When I went to grammar school we had a kind of "partner class" from a special school for physically disabled students. They were the same age and we used to do sports and outdoor activities together and we went on a lot of school trips to spend a few days or a long weekend together in youth hostels. They knew EVERYTHING and my sexual education has taken place in the girls' bedrooms at night time, when we were supposed to be asleep, dreaming of the bees and the flowers. I know a lot of people are sceptical about the use of special schools, but at least their sexual education is state of the art!

Anonymous said...

Ah, I belong to an older generation, and a faith school background at that. Sex educ had only been going a few years, and they really did not want to do it anyway, so they waited until we were fourteen-fifteen (a bit late!) then had sessions, literally, on the birds and the bees.

I mean that: we had The Sex Life Of The Robin. Which, in case you don't know, involves the male getting on the female's back and pressing very hard against her perineal area while coming (illustrated by a line of tiny arrows).

Human sex educ consisted of male and female anatomy (and I am quite sure the clitoris didn't get a look in); that was lesson 1. So we all waited to see how they would tackle Doing It in lesson 2. Which started with the pregnant female and carried on from there. Hey, wait a minute! Ask your parents if you want any more information, said the teacher.

I got my SE from books, mostly, aided by a vivid imagination.

pete said...

It was all buggery and torture at my school. But it wasn't all fun though, there was double maths on thursdays.

The great majority of schools I went to were boarding schools or forces schools and so were single sex schools. The greatest honour in one of the more seedier boarding schools I attended was to be the quickest to a climax!

I honestly cannot remember getting any sex education from the school system. Mine mostly came from watching Danish and Swedish films at the local fleapits.

'Something for the weekend' was quite expensive then, not to be wasted on fruit! Women were real women in those days and didn't have sex with bananas!

I borrowed my neighbour Gwendolines bicycle the other day, she won't get pregnant. Will she?

The Goldfish said...

Mone's experience with the special school kids is interesting - folks I know who went to special school describe a rather cossetted experience, and I had imagined they missed that out altogether.

Charles' missing lesson on The Act is funny - we used to watch videos which had plenty of nudity and graphic diagrams, but when it got to The Act there'd be a modern jazz dance with purple lighting.

Just to clarify for Pete; ours was also a single-sex school and as such, bananas were the best we could manage.

As for the sordid matter of Gwendoline and her bicycle, I suggest you do the honourable thing and marry the girl.

marmiteboy said...

I think we had sex education at our school when we were about 14, or there abouts.
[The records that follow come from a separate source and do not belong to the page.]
-- ==== Sys2Proof/Tests/Slice0.lean ====
section
/-! SUPPORT. The model's own tests: the well-formedness smoke test, the decoding of words written out from
the encodings of rules R63 to R68, one or two single steps per command with the values of
`95_test_vectors.md`, and for every statement with hypotheses a state and operands that meet them. -/

namespace Sys2Proof.Tests

open Sys2Proof.Machine

/-! ### Helpers -/

/-- A `Nat` test of the answer of a step: the state it gives, if any, satisfies `f`. -/
def gives (r : Result) (f : State → Bool) : Bool :=
  match r with
  | .next t => f t
  | _ => false

/-- Port `p` with the word of `i` in flight. -/
def running (i : Instr) (pend : Pend) : PortState :=
  { PortState.reset with cmd := encode i, cmdLatch := encode i, status := Status.clear.issued, pend := pend }

/-- From reset, the format unit of port 0 is about to execute `i`; rate operand, `FFMT`, `MSTR`, `IFBCLK` and
`ref_sel` as given. -/
def fuTurn (i : Instr) (rate : Word) (ffmt : BitVec 3) (mstr : Bit) (ifbclk : Word) (k : Bit) : State :=
  { State.reset with
    p0 := { running i .fu with rateLatch := rate, ffmt := ffmt, mstr := mstr, ifbclk := ifbclk }
    clk := { ClockState.reset with refSel := k }
    sched := [.fu .p0] }

/-- The same for port 1. -/
def fuTurn1 (i : Instr) (rate : Word) (ffmt : BitVec 3) (mstr : Bit) (ifbclk : Word) (k : Bit) : State :=
  { State.reset with
    p1 := { running i .fu with rateLatch := rate, ffmt := ffmt, mstr := mstr, ifbclk := ifbclk }
    clk := { ClockState.reset with refSel := k }
    sched := [.fu .p1] }

/-- From reset, the arbiter is at label `l` of the command `i` of port 0, and moves. -/
def arbTurn (i : Instr) (l : ArbLabel) : State :=
  { State.reset with
    p0 := running i .arbRun
    clk := { ClockState.reset with lock := .held .p0 }
    arb := { ArbState.reset with seq := l }
    sched := [.arb .p0] }

/-- The same with a request count. -/
def arbCount (i : Instr) (l : ArbLabel) (n : BitVec 8) : State :=
  { arbTurn i l with clk := { ClockState.reset with lock := .held .p0, reqCnt := n } }

/-- The same with a target and a return label of the source switch. -/
def arbTo (i : Instr) (l : ArbLabel) (tgt : BitVec 2) (ret : ReturnLabel) : State :=
  { arbTurn i l with arb := { ArbState.reset with seq := l, tgt := tgt, ret := ret } }

/-- From reset, the sequencer is at label `l` of the command `i` of port 0, and moves. -/
def psqTurn (i : Instr) (l : PsqLabel) : State :=
  { State.reset with
    p0 := running i .psqRun
    psq := { PsqState.reset with seq := l, owner := .port .p0 }
    sched := [.psq (.port .p0)] }

/-- The sequencer is at label `l` of the power-down inside the `REL` of port 0, and moves. -/
def relPsqTurn (l : PsqLabel) : State :=
  { arbCount .rel .L2 1 with
    psq := { PsqState.reset with seq := l, owner := .arb, reqArb := true }
    sched := [.psq .arb] }

/-- From reset, the command `i` of port 0 waits for the arbiter, which is offered that port. -/
def arbOffer (i : Instr) : State := { State.reset with p0 := running i .arbWait, sched := [.arb .p0] }

/-- From reset, the command `i` of port 0 waits for the sequencer, which is offered that port. -/
def psqOffer (i : Instr) : State := { State.reset with p0 := running i .psqWait, sched := [.psq (.port .p0)] }

/-- From reset, the agent of `m` moves. -/
def moves (m : Move) : State := { State.reset with sched := [m] }

/-! ### Well-formedness (rule R67) -/

theorem test_wf_refuses_divl_ref_without_refx : (Instr.divl 16 2 0 1).wf = false := by decide
theorem test_wf_accepts_divl_ref_with_refx : (Instr.divl 16 2 1 1).wf = true := by decide
theorem test_decode_refuses_ill_formed_divl : decode (encode (.divl 16 2 0 1)) = .error .reservedBits := rfl

/-! ### Decoding: words written out bit by bit from rules R62 to R68, with the canonical words of rule R72 -/

theorem test_decode_nop : decode 0b00000000000000000000000000000000 = .ok .nop := rfl
theorem test_decode_acq : decode 0b00010000000000000000000000000000 = .ok .acq := rfl
theorem test_decode_rel : decode 0b00100000000000000000000000000000 = .ok .rel := rfl
theorem test_decode_sws : decode 0b00110000000000000000000000000010 = .ok (.sws 2) := rfl
theorem test_decode_pdn : decode 0b01000000000000000000000000000000 = .ok .pdn := rfl
theorem test_decode_pup : decode 0b01010000000000000000000000000000 = .ok .pup := rfl
theorem test_decode_sfmt : decode 0b01100000000000000000000000000110 = .ok (.sfmt 3 0) := rfl
theorem test_decode_sclk : decode 0b01110000000000000000000000000000 = .ok .sclk := rfl
theorem test_decode_fmt : decode 0b10000000000000000000011000001010 = .ok (.fmt 24 2 1) := rfl
theorem test_decode_divl : decode 0b10010000000000000000110000000110 = .ok (.divl 48 1 1 0) := rfl
theorem test_decode_cfg : decode 0b10100000000000000000000000000101 = .ok (.cfg 2 1) := rfl

/-- Vectors E2 to E8, E10 to E12: the illegal words and why. -/
theorem test_decode_illegal_words :
    decode 0xB0000000 = .error .illegalOpcode ∧ decode 0xF0000001 = .error .illegalOpcode ∧
      decode 0x10000001 = .error .reservedBits ∧ decode 0x30000004 = .error .reservedBits ∧
      decode 0x60000010 = .error .reservedBits ∧ decode 0x80000609 = .error .reservedBits ∧
      decode 0x90000409 = .error .reservedBits ∧ decode 0xA0000008 = .error .reservedBits ∧
      decode 0x70000001 = .error .reservedBits ∧ decode 0x4000FFFF = .error .reservedBits := by
  refine ⟨?_, ?_, ?_, ?_, ?_, ?_, ?_, ?_, ?_, ?_⟩ <;> rfl

/-- The encodings below vector E14. -/
theorem test_encode_canonical_words :
    encode (.sws 1) = 0x30000001 ∧ encode (.sfmt 3 0) = 0x60000006 ∧ encode (.fmt 32 2 1) = 0x8000080A ∧
      encode (.divl 16 4 1 1) = 0x90000413 ∧ encode (.cfg 3 1) = 0xA0000007 := by decide

/-- The words of the opcode table's own numbering. -/
theorem test_decodeTableWord : decodeTableWord 32 0x80000608 = some (.fmt 24 2 0) ∧ decodeTableWord 32 0x4000FFFF = none :=
  ⟨rfl, rfl⟩

/-! ### Single steps, with the values of the test vectors -/

/-- Vector E1. -/
theorem test_nop_from_reset :
    gives (step (State.reset.withFetchWord 32 0)) (fun t => t.regWord (.port .p0 .STATUS) == 0x00000002) = true := rfl
/-- Vector E4: the illegal word ends with `RESERVED_BITS`. -/
theorem test_illegal_word_from_reset :
    gives (step { State.reset with
      p0 := { running .nop .fu with cmdLatch := 0x10000001 }, sched := [.fu .p0] })
      (fun t => t.regWord (.port .p0 .STATUS) == 0x00000276 && t.events == [.complete .p0 7]) = true := rfl
/-- Vector E14: a word written to a busy port is dropped and sets `OVR`. -/
theorem test_overrun :
    gives (step { arbTurn .acq .A7 with sched := [.host (.write 4 0 0x20000000)] })
      (fun t => t.regWord (.port .p0 .STATUS) == 0x00000009 && t.p0.cmd == 0x10000000) = true := rfl
/-- Rule R191: `CLKSTAT`, `CTLOUT` and `SCRATCH` after reset. -/
theorem test_reset_words :
    State.reset.regWord .CLKSTAT = 0x0000000A ∧ State.reset.regWord .CTLOUT = 0x00001D0B ∧
      State.reset.regWord .SCRATCH = 0 := by decide
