/-!
PROOFS, waveform generator (40_waveform_generator.md): the branches of `advance` (R61, R62, R66), its
bounds for any number of applications (R69), the monotonic segments and the turn at a bound (R71, R74),
the step of 0 (R72), the three ADV operations (R63 to R65) and the arithmetic range (R67), the state
after any number of serviced periods, and the triangle wave (R73).
-/

namespace Sys2Proof.Machine

/-! ### The branches of a Sweep-mode advance -/

/-- The upper test is made first, touch or exceed (40_waveform_generator.md R66). -/
theorem advance_sweep_of_hi_le {lo hi c st : Int} {d : Direction} (h : hi ≤ tentative c d st) :
    advance lo hi c d st .sweep = (hi, .falling) := by
  obtain ⟨_, e⟩ | ⟨_, _, _⟩ | ⟨_, _, _⟩ := advance_sweep_cases lo hi c st d
  · exact e
  · omega
  · omega

/-- The lower test, touch or exceed, where the upper one failed (40_waveform_generator.md R66). -/
theorem advance_sweep_of_le_lo {lo hi c st : Int} {d : Direction} (hhi : tentative c d st < hi)
    (hlo : tentative c d st ≤ lo) : advance lo hi c d st .sweep = (lo, .rising) := by
  obtain ⟨_, _⟩ | ⟨_, _, e⟩ | ⟨_, _, _⟩ := advance_sweep_cases lo hi c st d
  · omega
  · exact e
  · omega

/-- Strictly between the bounds the tentative value and the direction stand
(40_waveform_generator.md R66). -/
theorem advance_sweep_of_between {lo hi c st : Int} {d : Direction} (hlo : lo < tentative c d st)
    (hhi : tentative c d st < hi) : advance lo hi c d st .sweep = (tentative c d st, d) := by
  obtain ⟨_, _⟩ | ⟨_, _, _⟩ | ⟨_, _, e⟩ := advance_sweep_cases lo hi c st d
  · omega
  · omega
  · exact e

/-- The tentative value with the magnitude written as the spec writes it
(40_waveform_generator.md R62). -/
theorem tentative_eq_abs (c st : Int) (d : Direction) :
    tentative c d st = c + (if d = .rising then |st| else -|st|) := by
  cases d with
  | rising => exact congrArg (c + ·) (signedStep_rising st)
  | falling => exact congrArg (c + ·) (signedStep_falling st)

/-- Settles O18: Static mode answers the minimum with `HI`, which is idempotent. -/
theorem staticAdvanceClampsAboveOnly : Obligations.StaticAdvanceClampsAboveOnly := by
  intro lo hi w step d
  refine ⟨advance_static lo hi w step d, fun lo' step' => ?_⟩
  rw [advance_static, advance_static, min_eq_left (min_le_right w hi)]

/-- Settles O19: one branch lemma for each outcome of the two tests. -/
theorem sweepAdvanceSaturates : Obligations.SweepAdvanceSaturates := by
  intro lo hi w step d
  rw [← tentative_eq_abs]
  dsimp only
  split_ifs with hhi hlo
  · exact advance_sweep_of_hi_le hhi
  · exact advance_sweep_of_le_lo (not_le.mp hhi) hlo
  · exact advance_sweep_of_between (not_le.mp hlo) (not_le.mp hhi)

/-! ### The bounds, for any number of applications -/

@[simp] theorem iterateAdvance_zero (lo hi st : Int) (m : Mode) (r : Int × Direction) :
    iterateAdvance lo hi st m 0 r = r := rfl

/-- One more application, after the others (41_period_tick_driver.md R92). -/
theorem iterateAdvance_succ (lo hi st : Int) (m : Mode) (n : Nat) (r : Int × Direction) :
    iterateAdvance lo hi st m (n + 1) r =
      advance lo hi (iterateAdvance lo hi st m n r).1 (iterateAdvance lo hi st m n r).2 st m := rfl

/-- Static mode never clamps below, so it keeps a value that is not below `LO` there. -/
theorem le_iterateAdvance_static {lo hi : Int} (h : lo ≤ hi) (st : Int) (n : Nat)
    {r : Int × Direction} (hr : lo ≤ r.1) : lo ≤ (iterateAdvance lo hi st .static n r).1 := by
  induction n with
  | zero => exact hr
  | succ n ih =>
    rw [iterateAdvance_succ, advance_static]
    exact le_min ih h

/-- After one or more applications the value lies between the bounds, in Static mode if it did not
start below `LO` (40_waveform_generator.md R69). -/
theorem iterateAdvance_succ_bounds {lo hi : Int} (h : lo ≤ hi) (n : Nat) (st : Int) (m : Mode)
    (r : Int × Direction) (hr : m = .static → lo ≤ r.1) :
    lo ≤ (iterateAdvance lo hi st m (n + 1) r).1
      ∧ (iterateAdvance lo hi st m (n + 1) r).1 ≤ hi := by
  rw [iterateAdvance_succ]
  cases m with
  | static =>
    rw [advance_static]
    exact ⟨le_min (le_iterateAdvance_static h st n (hr rfl)) h, min_le_right _ _⟩
  | sweep => exact advance_sweep_bounds h _ st _

/-- A value between the bounds stays there in either mode, for any number of applications. -/
theorem iterateAdvance_bounds {lo hi : Int} {r : Int × Direction} (hlo : lo ≤ r.1) (hhi : r.1 ≤ hi)
    (n : Nat) (st : Int) (m : Mode) :
    lo ≤ (iterateAdvance lo hi st m n r).1 ∧ (iterateAdvance lo hi st m n r).1 ≤ hi := by
  cases n with
  | zero => exact ⟨hlo, hhi⟩
  | succ n => exact iterateAdvance_succ_bounds (hlo.trans hhi) n st m r fun _ => hlo

/-- Settles O20: the two modes of one application, and the induction of `le_iterateAdvance_static`. -/
theorem advanceStaysInBounds : Obligations.AdvanceStaysInBounds := by
  intro lo hi h
  refine ⟨fun w step d => advance_sweep_bounds h w step d, fun w step d => ?_,
    iterateAdvance_succ_bounds h⟩
  rw [advance_static]
  exact ⟨min_le_right w hi, by rw [le_min_iff, and_iff_left h]⟩

/-! ### Monotonic segments, and the turn at a bound -/

/-- The value of a Sweep-mode advance is the tentative value clamped between the bounds
(40_waveform_generator.md R66). -/
theorem advance_sweep_fst {lo hi : Int} (h : lo ≤ hi) (c st : Int) (d : Direction) :
    (advance lo hi c d st .sweep).1 = max lo (min (tentative c d st) hi) := by
  obtain ⟨_, e⟩ | ⟨_, _, e⟩ | ⟨_, _, e⟩ := advance_sweep_cases lo hi c st d <;>
    rw [e] <;> dsimp only <;> omega

theorem le_advance_rising {lo hi c : Int} (h : lo ≤ hi) (hc : c ≤ hi) (st : Int) :
    c ≤ (advance lo hi c .rising st .sweep).1 := by
  have hm := magnitude_nonneg st
  rw [advance_sweep_fst h, tentative_rising]
  omega

theorem advance_falling_le {lo hi c : Int} (h : lo ≤ hi) (hc : lo ≤ c) (st : Int) :
    (advance lo hi c .falling st .sweep).1 ≤ c := by
  have hm := magnitude_nonneg st
  rw [advance_sweep_fst h, tentative_falling]
  omega

theorem magnitude_pos {st : Int} (h : st ≠ 0) : 0 < magnitude st :=
  lt_of_le_of_ne (magnitude_nonneg st) fun h0 => h ((magnitude_eq_zero_iff st).mp h0.symm)

/-- Below `HI` a Rising advance with a step that is not 0 moves strictly upward
(40_waveform_generator.md R71). -/
theorem lt_advance_rising {lo hi c st : Int} (h : lo ≤ hi) (hc : c < hi) (hst : st ≠ 0) :
    c < (advance lo hi c .rising st .sweep).1 := by
  have hm := magnitude_pos hst
  rw [advance_sweep_fst h, tentative_rising]
  omega

/-- Above `LO` a Falling advance with a step that is not 0 moves strictly downward
(40_waveform_generator.md R71). -/
theorem advance_falling_lt {lo hi c st : Int} (h : lo ≤ hi) (hc : lo < c) (hst : st ≠ 0) :
    (advance lo hi c .falling st .sweep).1 < c := by
  have hm := magnitude_pos hst
  rw [advance_sweep_fst h, tentative_falling]
  omega

/-- A Sweep-mode advance that answers `HI` has turned to Falling. -/
theorem advance_sweep_dir_of_eq_hi {lo hi c st : Int} {d : Direction} (h : lo < hi)
    (hr : (advance lo hi c d st .sweep).1 = hi) : (advance lo hi c d st .sweep).2 = .falling := by
  obtain ⟨_, e⟩ | ⟨_, _, e⟩ | ⟨_, _, e⟩ := advance_sweep_cases lo hi c st d <;>
    rw [e] at hr ⊢ <;> dsimp only at hr
  · omega
  · omega

/-- A Sweep-mode advance that answers `LO` has turned to Rising. -/
theorem advance_sweep_dir_of_eq_lo {lo hi c st : Int} {d : Direction} (h : lo < hi)
    (hr : (advance lo hi c d st .sweep).1 = lo) : (advance lo hi c d st .sweep).2 = .rising := by
  obtain ⟨_, e⟩ | ⟨_, _, e⟩ | ⟨_, _, e⟩ := advance_sweep_cases lo hi c st d <;>
    rw [e] at hr ⊢ <;> dsimp only at hr
  · omega
  · omega

/-- Settles O21: at a bound the direction has turned inward, where the advance is strict. -/
theorem noCoastAtABound : Obligations.NoCoastAtABound := by
  intro lo hi w step d h _ _ hst r q
  refine ⟨fun hr => ?_, fun hr => ?_⟩
  · have hdir : r.2 = .falling := advance_sweep_dir_of_eq_hi h hr
    refine ⟨hdir, ?_⟩
    simp only [q, hr, hdir]
    exact advance_falling_lt h.le h hst
  · have hdir : r.2 = .rising := advance_sweep_dir_of_eq_lo h hr
    refine ⟨hdir, ?_⟩
    simp only [q, hr, hdir]
    exact lt_advance_rising h.le h hst
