/-- A core's access to memory (R410): a load, a fetch, a store of a value, a load-reserve, a store-conditional, an atomic
operation (0 swap, 1 add, 2 xor, 3 and, 4 or, 5 min, 6 max, 7 minu, 8 maxu). -/
inductive CoreAccess where
  | load | fetch | store (v : Nat) | lr | sc (v : Nat) | amo (op v : Nat)
  deriving DecidableEq, Repr
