/-! ## LDPC code -/

/-- The row of the nonzero block `t` of information column `j` (R36). -/
def ldpcRow (t j : Nat) : Nat := 7 * t + (j + t * (j / 7)) % 7

/-- The shift of the block at row `r`, information column `j` (R36). -/
def ldpcShift (r j : Nat) : Nat := ((r + 1) * (j + 5) ^ 2 + 17 * r) % 192

/-- A block of shift `s` applied to a segment: row a takes position (a + s) mod 192 (R36). -/
def ldpcBlock (s : Nat) (x : BitVec 192) : BitVec 192 := x.rotateRight s

/-- A segment of 192 bits, first bit at position 0. -/
def segOf (bs : List Bool) : BitVec 192 := BitVec.ofNat 192 (natBE bs.reverse)

/-- The bits of a segment, position 0 first. -/
def segBits (x : BitVec 192) : List Bool := (bitsBE 192 x.toNat).reverse

/-- Sum of the information blocks of row `r` (R37); the columns come with their numbers. -/
def ldpcRowSum (r : Nat) : List (BitVec 192) → Nat → BitVec 192
  | [], _ => 0
  | x :: t, j => (if ldpcRow (r / 7) j = r then ldpcBlock (ldpcShift r j) x else 0) ^^^ ldpcRowSum r t (j + 1)

/-- The parity segments from row `r` on, with the running sum of the rows before (R37). -/
def ldpcParityFrom (info : List (BitVec 192)) : Nat → Nat → BitVec 192 → List (BitVec 192)
  | 0, _, _ => []
  | n + 1, r, acc => let p := ldpcRowSum r info 0 ^^^ acc; p :: ldpcParityFrom info n (r + 1) p

/-- The 28 parity segments of 172 information segments (R37). -/
def ldpcParity (info : List (BitVec 192)) : List (BitVec 192) := ldpcParityFrom info 28 0 0

/-- A word of 38,400 bits is a codeword: its parity segments are those its information segments give (R36, R37). -/
def ldpcOk (bits : List Bool) : Bool :=
  let segs := (chunks 192 200 bits).map segOf
  decide (segs.length = 200) && segs.drop 172 == ldpcParity (segs.take 172)

/-- The coded bits of a sector with this header and user field at this place (R33 to R36). -/
def sectorCodeword (hdr user : List Nat) (psa sidx : Nat) : List Bool :=
  let info := byteBits (hdr ++ scramble psa sidx user ++ bytesBE 8 (crc64 (hdr ++ user)))
  info ++ (ldpcParity ((chunks 192 172 info).map segOf)).flatMap segBits

/-! ## Reed-Solomon codes -/

/-- Product in GF(2^m) with the given field polynomial, from the top bit of `b` down. -/
def gfMulN (m poly a : Nat) : Nat → Nat → Nat
  | 0, _ => 0
  | n + 1, b =>
    let hi := gfMulN m poly a n (b / 2)
    let sh := if hi.testBit (m - 1) then (hi * 2) ^^^ poly else hi * 2
    if b % 2 = 1 then sh ^^^ a else sh

/-- Product in GF(2^m). -/
def gfMul (m poly a b : Nat) : Nat := gfMulN m poly a m b

/-- Power in GF(2^m). -/
def gfPow (m poly a : Nat) : Nat → Nat
  | 0 => 1
  | n + 1 => gfMul m poly a (gfPow m poly a n)

/-- Inverse in GF(2^m): a^(2^m - 2); 0 of 0. -/
def gfInv (m poly a : Nat) : Nat :=
  let rec go : Nat → Nat → Nat → Nat
    | 0, _, acc => acc
    | n + 1, sq, acc => let sq' := gfMul m poly sq sq; go n sq' (gfMul m poly acc sq')
  go (m - 1) a 1

/-- A field: width and polynomial. -/
structure GF where
  m : Nat
  poly : Nat

/-- GF(2^8) of the strip parity (R38). -/
def gfStrip : GF := ⟨8, 0x11D⟩
/-- GF(2^4) of the groove address (R49). -/
def gfGroove : GF := ⟨4, 0x13⟩

def GF.mul (f : GF) (a b : Nat) : Nat := gfMul f.m f.poly a b
def GF.pow (f : GF) (n : Nat) : Nat := gfPow f.m f.poly 2 n
def GF.inv (f : GF) (a : Nat) : Nat := gfInv f.m f.poly a

/-- Value of a polynomial (highest coefficient first) at a point. -/
def GF.eval (f : GF) (p : List Nat) (x : Nat) : Nat := p.foldl (fun a c => f.mul a x ^^^ c) 0

/-- Product of polynomials, lowest coefficient first. -/
def GF.polyMul (f : GF) : List Nat → List Nat → List Nat
  | [], _ => []
  | a :: t, q => 
    let rest := 0 :: f.polyMul t q
    let head := q.map (f.mul a)
    let n := max head.length rest.length
    (List.range n).map (fun i => head.getD i 0 ^^^ rest.getD i 0)

/-- Syndromes of a received word (first symbol the highest coefficient): its values at α^0 on. -/
def GF.syndromes (f : GF) (np : Nat) (w : List Nat) : List Nat := (List.range np).map (fun j => f.eval w (f.pow j))

/-- Remainder after division by the generator (x − α^0)…(x − α^(np−1)), highest coefficient first. -/
def GF.parity (f : GF) (np : Nat) (data : List Nat) : List Nat :=
  let g := (List.range np).foldl (fun p j => f.polyMul p [f.pow j, 1]) [1]
  let gh := (g.take np).reverse
  data.foldl (fun r d =>
    let fb := d ^^^ r.headD 0
    List.zipWith (· ^^^ ·) (r.drop 1 ++ [0]) (gh.map (f.mul fb))) (List.replicate np 0)

/-- One step of Berlekamp-Massey over the syndromes: discrepancy, connection polynomial, its previous value, length. -/
structure BM where
  c : List Nat
  b : List Nat
  l : Nat
  deriving DecidableEq, Repr

/-- Discrepancy of the connection polynomial at syndrome `n`. -/
def GF.disc (f : GF) (c : List Nat) (syn : List Nat) (n : Nat) : Nat :=
  (List.range c.length).foldl (fun a i => if i ≤ n then a ^^^ f.mul (c.getD i 0) (syn.getD (n - i) 0) else a) 0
We all watched a film from Sweden (calm down Pete, it wasn't one of THOSE films) about a woman having a baby.. There was full frontal nudity though, which was nice.

This was all part of a 'Sex Day', I seem to recall. At one stage the boys and the girls were split up, no doubt to be told different things. I can't really remember what us lads were told about but it probably about our willies falling off if we slept with ladies.